Evidence has been adduced that difficulties arose with the Meadows track after a three-year period, and with the Laurel track—both of which ran considerably fewer programs over the five-year period than did the appellant in this case. The appellant ran 770 programs, as I recall, over a five-year period, as compared to about 311 for Meadows and about 190 for Laurel. The cost to the appellant company was about $106,000, perhaps close to $107,000, for repairs during that five- year period.

I suppose "I should add at this point that it really goes without saying that there is no dispute or question whatsoever that this. capital outlay was made for the purpose of earning income and for the purpose, as the number of programs run. would indicate, of getting the maximum possible use out of the track under the climatic conditions which exist in this country. - , ...

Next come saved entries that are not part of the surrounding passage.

-- ==== Sys2Proof/Proofs/Launch.lean ====
section
/-! LAWS. Launches (R53, R210, R211) and what the host sees of their ends (R195), and the numbers of slots, flags and
vectors (R21, R27, R151), with the obligations they settle. -/

namespace Sys2Proof.Machine

/-! ### Launches -/

theorem reg_start (cfg : Config) (startPc : Option Word) (inp : List Byte) (origin : Word) (mem : Memory) (r : Reg) :
    (State.start cfg startPc inp origin mem).reg r = 0 := by
  change (Vector.replicate 8 (0 : Word)).get r = 0
  rw [Vector.get_eq_getElem, Vector.getElem_replicate]

/-- Settles O57: an image that loads starts the run, whatever paths follow it. -/
theorem launchedStateValues : Obligations.LaunchedStateValues := by
  intro cfg startPc bytes rest inp origin mem hload
  refine ⟨_, launch_of_load hload, reg_start cfg startPc inp origin mem, rfl, rfl, rfl, rfl, rfl, rfl, rfl, rfl, rfl,
    ?_, ?_⟩
  · rintro rfl
    rfl
  · rintro a rfl
    rfl

/-- An odd number of bytes is no list of words (R53). -/
theorem imageWords_of_odd : ∀ {bytes : List Byte}, bytes.length % 2 = 1 → imageWords bytes = none
  | [], h => nomatch h
  | [_], _ => rfl
  | _ :: _ :: rest, h => by
    rw [List.length_cons, List.length_cons] at h
    rw [imageWords, imageWords_of_odd (by omega)]

theorem loadImage_of_odd {bytes : List Byte} (h : bytes.length % 2 = 1) : loadImage bytes = .error .badFile := by
  rw [loadImage, imageWords_of_odd h]

theorem loadImage_of_too_long {origin : Word} {ws : List Word} (h : 65536 - origin.toNat < ws.length) :
    loadImage (imageBytes (origin :: ws)) = .error .badFile := by
  rw [loadImage, imageWords_imageBytes]
  exact if_neg (Nat.not_le.mpr h)

/-- A first image that does not load refuses the launch with the loader's error (R211). -/
theorem launch_of_load_error {cfg : Config} {startPc : Option Word} {bytes : List Byte} {rest : List ImageSource}
    {inp : List Byte} {e : Error} (h : loadImage bytes = .error e) :
    launch cfg startPc (.stream bytes false :: rest) inp = .error e := by
  simp [launch, h]

/-- Settles O59: the launch by its first path, and each image the loader refuses. -/
theorem refusedLaunches : Obligations.RefusedLaunches := by
  refine fun cfg startPc rest inp => ⟨rfl, fun _ _ => rfl, fun _ => rfl, fun bytes hshort => ?_,
    fun bytes hodd => launch_of_load_error (loadImage_of_odd hodd),
    fun origin ws hlong => launch_of_load_error (loadImage_of_too_long hlong)⟩
  match bytes with
  | [] => rfl
  | [_] => exact launch_of_load_error (loadImage_of_odd rfl)
  | _ :: _ :: _ => exact absurd hshort (by simp)

/-- Settles O60: neither OPEN status is zero, and an accepted launch is Running. -/
theorem exitStatusOfEachEnd : Obligations.ExitStatusOfEachEnd := by
  refine ⟨rfl, ⟨_, rfl, NonZero.toInt_ne_zero _⟩, rfl, fun e => ⟨_, rfl, Error.exitStatus_ne_zero e⟩,
    fun cfg startPc images inp => ⟨fun e h => ?_, fun s h => ?_⟩, fun _ _ => rfl⟩
  · rw [h]
    exact ⟨_, launchExitStatus_error e, Error.exitStatus_ne_zero e⟩
  · rw [h, launchExitStatus_ok, launch_ok_status h, exitStatus]

/-! ### Numbers -/

theorem knownVector_iff : ∀ v : BitVec 8, knownVector v = true ↔ 0x20 ≤ v.toNat ∧ v.toNat ≤ 0x25 := by
  decide

/-- Settles O9: each slot's read and store, and the numbers as defined. -/
theorem slotFlagAndVectorNumbers : Obligations.SlotFlagAndVectorNumbers :=
  ⟨fun s r v => ⟨getSlot_reg s r, setSlot_reg s r v⟩,
    fun s v => ⟨getSlot_pc s, getSlot_cond s, getSlot_count s, setSlot_pc s v, setSlot_cond s v, setSlot_count s v⟩,
    rfl, rfl, rfl, rfl, rfl, rfl, rfl, rfl, rfl, knownVector_iff⟩

end Sys2Proof.Machine
end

Since this is a novel point, I think I must point out the obvious, and say that in this country we have situations that require the foresight and venturesome action of individuals in order to be able to produce entertainment, revenue and pleasure for a population with an ever- increasing amount of leisure time. Such a revolutionary product as the tartan surface, as applied not only to the activities of this appellant but to its many uses in Canada for other athletic contests, must not, in my view, be hampered in its possible expanded use by tunnel vision on the part of those of us who have to make decisions in the first instance. Many cases have been cited to me to show that this particular tartan surface should fall under Class 1 by virtue of its construction as part of the over-all track. The case of Thibodeau Express Limited v MNR, 40 Tax ABC 419; 66 DTC 260 has been cited by the appellant as supporting its contention and has been attacked and an attempt made to distinguish it by learned counsel for the respondent. I think what my learned colleague did in that case was, by the process of elimination and by direct consideration of the specified objects in Class 1, to come to the conclusion that the property that he was concerned with in that case did not fit any of the designations in Class 1 and, therefore, by elimination, fell into the ‘‘catch all” section of Class 8.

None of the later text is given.